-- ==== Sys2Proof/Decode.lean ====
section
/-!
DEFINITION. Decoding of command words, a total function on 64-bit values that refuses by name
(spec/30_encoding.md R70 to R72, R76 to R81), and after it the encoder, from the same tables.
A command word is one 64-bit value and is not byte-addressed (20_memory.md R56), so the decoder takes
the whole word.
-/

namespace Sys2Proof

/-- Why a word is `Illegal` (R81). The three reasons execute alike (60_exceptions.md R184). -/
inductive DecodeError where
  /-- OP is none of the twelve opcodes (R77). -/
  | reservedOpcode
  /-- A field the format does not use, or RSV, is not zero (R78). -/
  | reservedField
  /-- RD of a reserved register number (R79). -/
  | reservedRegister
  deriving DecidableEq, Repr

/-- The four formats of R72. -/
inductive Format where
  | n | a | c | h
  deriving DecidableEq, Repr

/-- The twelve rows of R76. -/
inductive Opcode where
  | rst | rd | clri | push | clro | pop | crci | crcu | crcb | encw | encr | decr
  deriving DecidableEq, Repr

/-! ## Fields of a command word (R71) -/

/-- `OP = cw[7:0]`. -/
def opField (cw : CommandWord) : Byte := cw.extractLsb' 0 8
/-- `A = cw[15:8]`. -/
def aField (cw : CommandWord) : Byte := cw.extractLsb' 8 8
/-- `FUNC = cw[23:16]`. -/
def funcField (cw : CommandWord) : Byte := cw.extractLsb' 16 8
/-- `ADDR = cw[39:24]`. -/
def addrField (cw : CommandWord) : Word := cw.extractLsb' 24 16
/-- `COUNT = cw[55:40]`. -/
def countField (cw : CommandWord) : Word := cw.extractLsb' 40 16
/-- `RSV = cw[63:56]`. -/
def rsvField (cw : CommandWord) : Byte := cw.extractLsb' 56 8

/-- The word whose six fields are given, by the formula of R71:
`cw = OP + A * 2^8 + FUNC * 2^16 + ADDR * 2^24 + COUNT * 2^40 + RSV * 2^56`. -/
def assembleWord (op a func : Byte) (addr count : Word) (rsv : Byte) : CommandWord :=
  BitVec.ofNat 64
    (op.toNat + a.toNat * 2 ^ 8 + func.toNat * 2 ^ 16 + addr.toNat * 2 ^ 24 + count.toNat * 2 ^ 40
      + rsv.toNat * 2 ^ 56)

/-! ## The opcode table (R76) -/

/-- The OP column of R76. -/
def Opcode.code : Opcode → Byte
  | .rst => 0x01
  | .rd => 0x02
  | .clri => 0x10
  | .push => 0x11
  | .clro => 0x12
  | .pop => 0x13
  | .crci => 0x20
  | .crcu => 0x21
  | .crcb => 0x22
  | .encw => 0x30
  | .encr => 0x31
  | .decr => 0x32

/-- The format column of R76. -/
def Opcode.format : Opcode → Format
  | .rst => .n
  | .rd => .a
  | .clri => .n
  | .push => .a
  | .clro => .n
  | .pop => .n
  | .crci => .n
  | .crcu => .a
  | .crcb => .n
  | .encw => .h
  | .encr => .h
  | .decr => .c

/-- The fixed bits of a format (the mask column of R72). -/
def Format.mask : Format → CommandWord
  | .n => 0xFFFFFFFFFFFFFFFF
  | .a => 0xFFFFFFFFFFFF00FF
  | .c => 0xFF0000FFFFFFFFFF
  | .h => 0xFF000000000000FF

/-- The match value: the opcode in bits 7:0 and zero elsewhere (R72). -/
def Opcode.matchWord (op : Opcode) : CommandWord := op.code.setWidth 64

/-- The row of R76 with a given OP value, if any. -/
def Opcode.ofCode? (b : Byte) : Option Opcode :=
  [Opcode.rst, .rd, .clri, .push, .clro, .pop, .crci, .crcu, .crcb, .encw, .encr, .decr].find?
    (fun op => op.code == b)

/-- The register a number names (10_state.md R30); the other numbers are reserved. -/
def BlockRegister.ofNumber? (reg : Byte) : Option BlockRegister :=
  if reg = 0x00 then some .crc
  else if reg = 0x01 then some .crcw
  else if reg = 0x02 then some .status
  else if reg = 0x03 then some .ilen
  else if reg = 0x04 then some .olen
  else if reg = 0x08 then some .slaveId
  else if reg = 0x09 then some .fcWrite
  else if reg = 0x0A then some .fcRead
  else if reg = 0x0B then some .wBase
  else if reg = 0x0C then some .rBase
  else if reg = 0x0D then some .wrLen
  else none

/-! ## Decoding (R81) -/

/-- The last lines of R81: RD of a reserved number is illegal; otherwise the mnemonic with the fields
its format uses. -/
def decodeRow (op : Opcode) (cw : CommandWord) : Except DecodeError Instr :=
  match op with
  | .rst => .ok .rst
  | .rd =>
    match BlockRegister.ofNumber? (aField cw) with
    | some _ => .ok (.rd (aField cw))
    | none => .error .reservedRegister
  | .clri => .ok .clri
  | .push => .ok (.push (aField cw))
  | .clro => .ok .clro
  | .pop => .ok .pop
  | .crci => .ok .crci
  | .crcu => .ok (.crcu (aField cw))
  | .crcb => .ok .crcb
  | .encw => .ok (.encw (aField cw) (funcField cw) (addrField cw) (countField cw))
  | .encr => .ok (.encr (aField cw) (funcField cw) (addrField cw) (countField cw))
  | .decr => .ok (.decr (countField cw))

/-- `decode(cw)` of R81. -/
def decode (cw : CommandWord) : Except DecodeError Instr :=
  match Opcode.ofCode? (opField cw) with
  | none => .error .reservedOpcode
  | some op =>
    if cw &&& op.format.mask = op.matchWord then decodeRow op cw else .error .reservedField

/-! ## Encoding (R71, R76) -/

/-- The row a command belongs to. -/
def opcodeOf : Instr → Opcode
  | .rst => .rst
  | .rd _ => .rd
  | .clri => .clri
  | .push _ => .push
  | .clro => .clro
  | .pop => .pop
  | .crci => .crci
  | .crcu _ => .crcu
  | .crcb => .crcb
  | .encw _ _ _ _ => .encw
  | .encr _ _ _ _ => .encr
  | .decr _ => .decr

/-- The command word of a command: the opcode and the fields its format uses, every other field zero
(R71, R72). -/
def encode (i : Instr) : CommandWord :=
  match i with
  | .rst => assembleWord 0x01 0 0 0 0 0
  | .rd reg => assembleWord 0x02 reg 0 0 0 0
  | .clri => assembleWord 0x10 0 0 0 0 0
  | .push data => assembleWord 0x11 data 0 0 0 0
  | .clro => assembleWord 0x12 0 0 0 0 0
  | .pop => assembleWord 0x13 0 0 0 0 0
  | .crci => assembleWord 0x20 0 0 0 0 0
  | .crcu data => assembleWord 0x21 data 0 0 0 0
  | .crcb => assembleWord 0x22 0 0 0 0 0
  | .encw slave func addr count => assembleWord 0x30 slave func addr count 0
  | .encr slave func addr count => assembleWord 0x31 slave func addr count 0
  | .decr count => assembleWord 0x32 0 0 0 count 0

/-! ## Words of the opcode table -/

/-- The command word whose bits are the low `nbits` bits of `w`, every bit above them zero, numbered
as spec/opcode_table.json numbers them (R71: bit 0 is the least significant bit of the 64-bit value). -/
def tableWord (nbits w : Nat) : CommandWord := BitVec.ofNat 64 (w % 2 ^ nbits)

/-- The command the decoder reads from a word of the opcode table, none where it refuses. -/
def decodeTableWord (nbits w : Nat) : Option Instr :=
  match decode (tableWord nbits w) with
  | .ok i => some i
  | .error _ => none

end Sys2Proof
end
::::::::
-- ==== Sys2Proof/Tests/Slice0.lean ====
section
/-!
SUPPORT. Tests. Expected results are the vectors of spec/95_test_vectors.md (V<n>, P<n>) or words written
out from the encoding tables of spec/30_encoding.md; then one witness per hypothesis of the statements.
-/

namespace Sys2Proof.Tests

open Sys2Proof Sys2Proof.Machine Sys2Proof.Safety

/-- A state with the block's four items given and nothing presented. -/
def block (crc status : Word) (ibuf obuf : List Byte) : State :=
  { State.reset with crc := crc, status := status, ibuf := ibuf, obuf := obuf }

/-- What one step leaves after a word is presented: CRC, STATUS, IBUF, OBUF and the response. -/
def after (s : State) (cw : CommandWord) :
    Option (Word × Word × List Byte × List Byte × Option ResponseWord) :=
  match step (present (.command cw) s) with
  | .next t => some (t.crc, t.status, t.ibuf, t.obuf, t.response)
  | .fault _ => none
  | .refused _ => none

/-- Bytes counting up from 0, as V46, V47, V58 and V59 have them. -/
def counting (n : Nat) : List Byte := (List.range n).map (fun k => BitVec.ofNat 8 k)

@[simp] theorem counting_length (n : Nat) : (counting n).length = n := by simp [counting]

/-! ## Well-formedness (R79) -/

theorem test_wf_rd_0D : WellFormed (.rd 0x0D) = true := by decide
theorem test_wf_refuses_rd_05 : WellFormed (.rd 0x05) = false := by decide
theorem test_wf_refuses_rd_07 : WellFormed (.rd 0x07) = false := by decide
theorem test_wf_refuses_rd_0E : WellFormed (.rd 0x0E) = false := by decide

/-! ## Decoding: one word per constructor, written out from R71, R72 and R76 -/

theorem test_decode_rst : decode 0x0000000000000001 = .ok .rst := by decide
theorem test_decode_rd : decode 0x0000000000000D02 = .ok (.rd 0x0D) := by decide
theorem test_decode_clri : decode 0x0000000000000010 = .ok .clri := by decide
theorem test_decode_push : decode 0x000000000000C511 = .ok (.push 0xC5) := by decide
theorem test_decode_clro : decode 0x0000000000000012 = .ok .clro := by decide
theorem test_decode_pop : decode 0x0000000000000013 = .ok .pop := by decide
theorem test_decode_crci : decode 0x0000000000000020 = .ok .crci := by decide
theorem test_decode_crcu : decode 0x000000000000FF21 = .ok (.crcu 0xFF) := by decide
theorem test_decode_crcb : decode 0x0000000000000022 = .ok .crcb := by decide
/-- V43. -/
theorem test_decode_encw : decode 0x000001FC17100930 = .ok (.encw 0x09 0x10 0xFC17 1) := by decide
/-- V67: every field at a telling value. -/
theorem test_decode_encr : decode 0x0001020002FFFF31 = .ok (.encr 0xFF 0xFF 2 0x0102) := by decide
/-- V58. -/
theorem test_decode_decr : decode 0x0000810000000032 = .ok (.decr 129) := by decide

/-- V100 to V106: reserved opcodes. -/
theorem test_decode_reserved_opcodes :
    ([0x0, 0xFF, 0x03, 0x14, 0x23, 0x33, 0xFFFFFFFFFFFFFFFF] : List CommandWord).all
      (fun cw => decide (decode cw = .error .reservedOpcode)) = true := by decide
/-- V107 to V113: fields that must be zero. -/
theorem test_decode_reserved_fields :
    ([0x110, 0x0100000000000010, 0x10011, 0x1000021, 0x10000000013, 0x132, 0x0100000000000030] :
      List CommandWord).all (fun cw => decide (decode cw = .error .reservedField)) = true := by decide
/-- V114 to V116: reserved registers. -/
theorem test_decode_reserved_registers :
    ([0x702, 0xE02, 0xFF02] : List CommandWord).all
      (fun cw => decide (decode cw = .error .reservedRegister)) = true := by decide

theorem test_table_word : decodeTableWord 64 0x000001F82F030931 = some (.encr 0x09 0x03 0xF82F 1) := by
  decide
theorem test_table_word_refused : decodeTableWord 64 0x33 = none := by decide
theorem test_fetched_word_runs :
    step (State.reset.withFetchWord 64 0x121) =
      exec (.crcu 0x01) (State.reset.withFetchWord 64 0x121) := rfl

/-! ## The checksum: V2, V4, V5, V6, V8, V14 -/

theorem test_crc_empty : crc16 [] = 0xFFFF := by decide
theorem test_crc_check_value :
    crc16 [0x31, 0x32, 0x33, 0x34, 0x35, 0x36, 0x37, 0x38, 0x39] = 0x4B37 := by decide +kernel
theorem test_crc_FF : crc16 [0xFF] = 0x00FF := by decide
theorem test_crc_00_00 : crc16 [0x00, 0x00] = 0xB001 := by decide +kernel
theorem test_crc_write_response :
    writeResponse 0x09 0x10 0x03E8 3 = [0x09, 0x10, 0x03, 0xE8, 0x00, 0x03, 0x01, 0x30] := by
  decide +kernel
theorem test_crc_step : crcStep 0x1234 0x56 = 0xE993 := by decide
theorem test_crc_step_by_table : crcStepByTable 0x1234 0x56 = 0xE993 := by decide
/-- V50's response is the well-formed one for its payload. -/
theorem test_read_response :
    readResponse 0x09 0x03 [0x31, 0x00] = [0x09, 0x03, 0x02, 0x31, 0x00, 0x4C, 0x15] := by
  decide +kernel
::::::::
• _TASK STATEMENT_
Using the data above, print exactly the lines from the line that contains "Well-formedness (R79) -/" through the line that contains "theorem test_wf_refuses_rd_0E : WellFormed", with both included.

• _WRITTEN RESPONSE_
/-! ## Well-formedness (R79) -/

theorem test_wf_rd_0D : WellFormed (.rd 0x0D) = true := by decide
theorem test_wf_refuses_rd_05 : WellFormed (.rd 0x05) = false := by decide
theorem test_wf_refuses_rd_07 : WellFormed (.rd 0x07) = false := by decide
theorem test_wf_refuses_rd_0E : WellFormed (.rd 0x0E) = false := by decide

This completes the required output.